Los riesgos del ocio
Las primeras amigas que tuve fueron mis primas. Había tenido amigos, o algo parecido cuando estuve en ese maravilloso jardín de niños modelo en la ciudad de México. Recuerdo sentarme siempre con dos chamacos, ignoro sus nombres, y haber compartido lo que ellos llevaban de comer. Recuerdo batirme las manos de pintura y tierra junto con ellos, pero todo eso se vuelve memoria muy vaga. Tengo más clara la imagen de Ernesto, vecino cuya madre evoco siempre impecablemente peinada y enjoyada. Guardo reminiscencias de él y yo disfrazados de novios rumbo al altar, construyendo un pastel de dados, teniendo cuidado con un bebé, su hermano. Ambiguos destellos de un pasado aún más impreciso.

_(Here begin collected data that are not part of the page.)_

-- ==== Sys2Proof/Machine/Regs.lean ====
section
/-!
DEFINITION. Sys2Proof/Machine/Regs.lean: the register map of the module as plain tables (R43 to R46 and the register
tables of every chapter): one constructor of `Reg` per register family, its access code, reset value, writable fields,
value rules and home address, the named bit fields, and the layout of each page.
-/

namespace Sys2Proof.Machine

/-- The access codes of the register tables. -/
inductive Acc where
  | ro | rc | rw | kw | w1 | wo | sn
deriving DecidableEq, Repr

/-- A register family of the manual; an instance is picked by an index beside it. -/
inductive Reg where
  | PAGE_ID | PAGE_CFG | PAGE_STAT | EVT_PEND | EVT_RAW | EVT_MASK | SNAP | GUARD_KEY | GUARD_STAT 
  | DOMAIN_RST | PR_OWNER | PR_FROZEN | PR_UNFREEZE | PR_VIOL_CNT | PR_VLOG_ADDR | PR_VLOG_INFO 
  | PR_VLOG_TIME_LO | PR_VLOG_TIME_HI | PR_GCLR | PR_MEM_BASE | PR_MEM_LIM | PR_MEM_ACC | PR_PAGE_ACC 
  | AX_PG_TIME_LO | AX_PG_TIME_HI | AX_YAW_CFG | AX_YAW_TRACK | AX_YAW_CAN | AX_YAW_CANID | AX_YAW_CANK 
  | AX_YAW_TO | AX_YAW | AX_YAW_STAT | AX_CFG | AX_SRC | AX_K0 | AX_K1 | AX_K2 | AX_PRE_LO | AX_PRE_HI 
  | AX_FALL | AX_GNSS | AX_APPLY | AX_MAINS | AX_STEP | AX_SOFT_V | AX_SOFT_A | AX_STAT | AX_POS_LO 
  | AX_POS_HI | AX_VEL | AX_ACC | AX_CORR_W | AX_CORR_R | AX_CNT | AX_GNSS_V | LN_CMD | LN_FORCE | LN_PUSH0 
  | LN_PUSH1 | LN_PUSH2 | LN_PUSH3 | LN_PUSH_GO | LN_PUSH_RES | LN_CNT_FLUSH | LN_CNT_FIRE | LN_CNT_ERR 
  | LN_LLOG_LANE | LN_LLOG_SHORT | LN_LLOG_TIME_LO | LN_LLOG_TIME_HI | LN_PROF | LN_TPL_CFG | LN_TPL_ID 
  | LN_TPL_DON | LN_TPL_DOFF | LN_CFG | LN_DON | LN_DOFF | LN_STAT | LN_LATE | LN_FLUSH | LN_RCFG | LN_RLATE 
  | LN_RFLUSH | GM_CTRL | GM_CFG | GM_WET | GM_VREF | GM_DUTY_LIM | GM_ORG_LAT | GM_ORG_LON | GM_ANT_X 
  | GM_ANT_Y | GM_GNSS_CFG | GM_BLEND | GM_FIX_TO | GM_JOB | GM_LOG | GM_STAT | GM_FIX | GM_FIX_GO 
  | GM_FIX_RES | GM_IMU_CFG | GM_IMU_CMD | GM_IMU_FMT | GM_IMU_K | GM_MAP_CMD | GM_MAP_ARG | GM_MAP_SRC 
  | GM_PX_LO | GM_PX_HI | GM_PY_LO | GM_PY_HI | GM_HEAD | GM_RESID | GM_MISS_TILE | GM_CNT_COV | GM_CNT_LAP 
  | GM_CNT_WET | GM_CNT_LOST | GM_CNT_ERR | GM_WANT | GM_WANT_DIST | GM_ZONE | GM_FLOW_SUM | GM_APP_SEL 
  | GM_APP_CFG | GM_APP_ARMX | GM_APP_ARMY | GM_APP_W | GM_APP_FLOW | GM_APP_STAT | GM_DEC | GM_OPEN 
  | GM_INHIB | GM_TC_STAT | GM_TC_CNT | GM_TC_EVICT | FB_CFG | FB_FILT | FB_OBS | FB_IDX | FB_ERR_CFG 
  | FB_SSI | FB_SSI2 | FB_CMP_CFG | FB_CMP | FB_CMP_SPACE | FB_CTRL | FB_EVT | FB_EVT_MASK | FB_STAT | FB_POS 
  | FB_VEL | FB_ACC | FB_EDGE_TIME_LO | FB_EDGE_TIME_HI | FB_CMP_TIME_LO | FB_CMP_TIME_HI | FB_CMP_CNT 
  | FB_ERRCNT | FB_LC | FB_IDX_POS | FB_SSI_RAW | FB_VP | FB_PG_TIME_LO | FB_PG_TIME_HI | FWD_CFG | FWD_EMU 
  | FWD_WID | FWD_STAT | VG_CFG | VG_BUDGET | VG_TEST | VG_CTRL | VG_TAMB | VG_STAT | VG_EVT | VG_EVT_MASK 
  | VG_VSUP | VG_IGRP | VG_GCNT | VG_DLAST | VG_PG_TIME_LO | VG_PG_TIME_HI | VG_CCFG | VG_CCUR | VG_CPEAKT 
  | VG_CDET | VG_CTHM | VG_CRREF | VG_CTREF | VG_CCTRL | VG_CSTAT | VG_CI | VG_CDON | VG_CDOFF | VG_CR 
  | VG_CT | VG_CAGE | VG_CCNT | VG_CDUTY | VG_DIE | VG_DIESTAT | VS_CFG | VS_PERIOD | VS_DUTY | VS_PHASE 
  | VS_AXPER | VS_ONREF | VS_CTRL | VS_STAT | VS_ON | VS_PER_ACT | VS_CNT | VS_CLIP | VS_CLIP_MASK | BP_CFG 
  | BP_PERIOD | BP_DUTY | BP_DT | BP_PHASE | BP_CTRL | BP_STAT | BP_ON | BP_PER_ACT | BP_CNT | PG_FLT_CFG 
  | PG_FLT_STAT | PG_FLT_CLR | PG_STAT | BP_EVT | BP_EVT_MASK | LS_CMD | LS_PIN | LS_SUP_STAT | LS_DIE 
  | LS_GCTRL | LS_VSUP01 | LS_VSUP23 | LS_SENSE_CFG | LS_ITOT | LS_CFG | LS_INR | LS_CTRL | LS_STAT | LS_EVT 
  | LS_EVT_MASK | LS_I | LS_TJ | LS_CNT | LS_TLAST_LO | LS_TLAST_HI | LS_PG_TIME_LO | LS_PG_TIME_HI | PC_ROT 
  | PC_ROT_STAT | PC_REF | PC_CFG | PC_ROFS | PC_LIM_LO | PC_LIM_HI | PC_CTRL | PC_STAT | PC_EVT 
  | PC_EVT_MASK | PC_RAW | PC_VAL | PC_FLAGS | PC_TIME_LO | PC_TIME_HI | PC_IEXC | PC_IMATCH | PC_CALAGE 
  | PC_CNT | PC_PG_TIME_LO | PC_PG_TIME_HI | GC_CFG | GC_GAIN | GC_OFS | GC_LIM_LO | GC_LIM_HI | GC_STAT 
  | GC_EVT | GC_EVT_MASK | GC_RAW | GC_VAL | GC_TIME_LO | GC_TIME_HI | GC_PG_TIME_LO | GC_PG_TIME_HI | ZC_CFG 
  | ZC_FREQ01 | ZC_FREQ23 | ZC_CSEL | ZC_K_RE | ZC_K_IM | ZC_Y0_RE | ZC_Y0_IM | ZC_STAT | ZC_G | ZC_B | ZC_T 
  | ZC_TIME_LO | ZC_TIME_HI | ZC_EVT | AO_CFG | AO_VAL | AO_SAFE | AO_LIM | AO_STAT | AO_CODE | AO_RB 
  | AO_EVT | ZC_PG_TIME_LO | ZC_PG_TIME_HI | LP_CFG | LP_SRC | LP_SRC2 | LP_PERIOD | LP_SP | LP_FF | LP_YK 
  | LP_SPK | LP_RLIM | LP_ALIM | LP_OMIN | LP_OMAX | LP_FRESH | LP_FROZ_DU | LP_FBVAL | LP_SLEW | LP_CTRL 
  | LP_STAT | LP_EVT | LP_EVT_MASK | LP_R | LP_Y | LP_V | LP_U | LP_I | LP_CNT | LP_BSEL | LP_KP | LP_KI 
  | LP_KD | LP_TF | LP_B | LP_C | LP_KT | LP_KFF | LP_GCFG | LP_GSLEW | LP_GSTAT0 | LP_GSTAT1 | LP_GSWAP 
  | TG_CFG | TG_AMP | TG_F0 | TG_F1 | TG_FSTEP | TG_CAP | TG_CTRL | TG_STAT | LP_PG_TIME_LO | LP_PG_TIME_HI 
  | DP_CFG | DP_GEOM | DP_SENS | DP_OUTOFS | DP_PRED_LO | DP_PRED_HI | DP_FMIN | DP_BIASCFG | DP_FILL 
  | DP_MSEED | DP_TARGET | DP_HEAT | DP_CTRL | DP_STAT | DP_EVT | DP_EVT_MASK | DP_ZCFG | DP_ZRH | DP_OUT 
  | DP_BIAS | DP_PARC | DP_CNT | DP_ZME | DP_ZK | DP_PG_TIME_LO | DP_PG_TIME_HI | DP_AMB | DP_SE_TO 
  | DP_KC_REQ | DP_CR_A | DP_CR_N | DP_CR_C | DP_CR_K1 | DP_CR_K2 | DP_CR_TAUG | DP_CR_A0 | DP_CR_A1 
  | DP_CR_A2 | DP_CR_A3 | DP_CR_A4 | DP_CR_TREF | DP_KC_CFG | DP_KC_PH | DP_KC_STAT | DP_KC_CNT | DP_SE_CFG 
  | DP_SE_K | DP_SE_VAL | DP_AE_CFG | DP_AE_LIM | DP_AE_ME | DP_AE_STAT | DP_ST_TIME_LO | DP_ST_TIME_HI 
  | CAN_CFG | CAN_NBT | CAN_DBT | CAN_TDC | CAN_CTRL | CAN_STAT | CAN_EVT | CAN_EVT_MASK | CAN_ERR | CAN_TDCR 
  | CAN_CNT_RX | CAN_CNT_TX | CAN_CNT_ERR | CAN_COLL_ID | CAN_PG_TIME_LO | CAN_PG_TIME_HI | CAN_STAMP_AX 
  | SB_CFG | SB_BAUD | SB_TIME | SB_CTRL | SB_TRIG0 | SB_TRIG1 | SB_STAT | SB_EVT | SB_EVT_MASK | SB_CNT 
  | SB_CNT2 | SB_PG_TIME_LO | SB_PG_TIME_HI | SB_PE_CFG | SB_PE_REQ0 | SB_PE_REQ1 | ER_RTE | ER_ACT 
  | ER_INTCFG | ER_INTSTAT | ER_CLAIM | ER_HSMASK | Q_BASE | Q_GEOM | Q_HEAD | Q_TAIL | Q_WMARK | Q_STAT 
  | Q_CNT | Q_CTRL | Q_EVT0 | Q_EVT1 | Q_EVT_MASK0 | Q_EVT_MASK1 | Q_PG_TIME_LO | Q_PG_TIME_HI | HL_PCFG 
  | HL_IP | HL_MASK | HL_UDP | HL_MAC_LO | HL_MAC_HI | HL_PSTAT | HL_PCNT | HL_SPI_CFG | HL_SPI_STAT 
  | HL_SPI_CNT | HL_EPOCH | HL_SCFG | HL_SPEER | HL_SPORT | HL_SSTAT | HL_SSEQ | HL_SSSEQ | HL_SCNT | HL_SREQ 
  | HC_RUN | HC_CFG | HC_STAT | HC_PC | HC_CAUSE | HC_TVAL | HC_WDT | HC_KICK | HC_PG_TIME_LO | HC_PG_TIME_HI 
  | MOD_ID | MOD_CTRL | MOD_STAT | MOD_RST_CAUSE | MOD_FAULT | MOD_IMG | MOD_TIME_LO | MOD_TIME_HI | SUP_STAT 
  | SUP_VBATL | SUP_TDIE | SUP_XDEV | SUP_CLR | MM_CMD | MM_SRC | MM_LEN | MM_STAT | MM_ECC | MM_OFS | RP_CFG 
  | RP_CTRL | RP_STAT | RP_EVT | RP_EVT_MASK | RP_T0_LO | RP_T0_HI | RP_REC_BASE | RP_REC_GEOM | RP_REC_HEAD 
  | RP_REC_TAIL | RP_CNT | RP_LATE | RP_OFS_LO | RP_OFS_HI | DG_CFG | DG_CTRL | DG_STAT
deriving DecidableEq, Repr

Lo que sí recuerdo bien, y por eso sé que de ahí surgieron mis primeras amigas, es a mi prima Solecito, dándome la mano en pre primaria, en un colegio que, viniendo de una libertad total del kínder, me era hostil. Las monjas y su clasismo me daban miedo, igual que los niños y sus múltiples formas de intimidarnos. Pero ahí estaba mi primera amiga, dándome la mano y retando a los demás con esa actitud de “lo que le haces a ella, lo pagas conmigo” que tuvimos como protección en el violento mundo de colegio. No a todos los primos les resultó, no todos nos dimos cuenta a tiempo de los diversos modos como fueron maltratados muchos de los nuestros, no pudimos proteger ni ser protegidos de todas las intrigas y violencias del colegio. Pero en mi caso, gané una amiga y la invisibilidad ante la Güagüis y su afán de espolvorear con chile piquín los ojos de las demás.
Sol fue la primera de las que he ido sumando. El primer grupo que se formó, antes de que las amigas, los intereses diversos, los novios y el mismo curso de la vida nos separaran, era una sociedad de cinco niñas, a veces seis. Variable que fue creciendo al mismo ritmo que nosotras. Algunas chicas ajenas a la familia lograron adaptarse a nosotras, otras no, provocando la fragmentación del grupo. No importa, lo vivido en nuestros primeros años deja un lenguaje común, una serie de confidencias que nos siguen hermanando así pasen cinco o diez años sin vernos todas.
Podemos ignorar que estamos en el mundo por periodos muy largos, luego sucede algo que nos lleva a la misma cocina, azotea o sala donde compartimos tanto y el tiempo se dedica a demostrar de qué estamos hechas en el fondo. Todas guardamos retazos de unas y otras. A veces nos parecemos más de lo que las fotos dicen y las mañas de las demás son las nuestras.
Sabemos quién es más fácil de trato que la otra, conocemos los increíbles miedos de las más valientes; las risas tontas son un recuerdo de eso que se niega a morir, una memoria de las niñas que fuimos, libres antes del dolor, antes de huir, antes de entrar a la vida que nadie nos contó sería así, pero ni modo. Nos aguantamos y seguimos hablando a gritos lo que pudiera parecer secreto para los demás.
Las amigas que se tienen desde la infancia son para siempre. Al menos en mi caso. Porque no solo se trató de dormir, bañarnos, comer o escuchar música juntas, sino de hacer conjeturas sobre el futuro, descubrir lo que los adultos intentaron ocultarnos, aprender que nuestros padres eran tan humanos y pecadores como cualquiera y tranquilizarnos con ello, supimos encontrar nuestras armas contra esos dolores familiares, para intentar no repetir. Aunque el esfuerzo a veces no resulta cuando los genes se encuentran bien arraigados.
Mis primas, cuando nos juntamos a parlotear sin un orden o un tema establecido, me recuerdan a esa niña que fui, mi esencia. Vuelvo a ser la verdadera yo.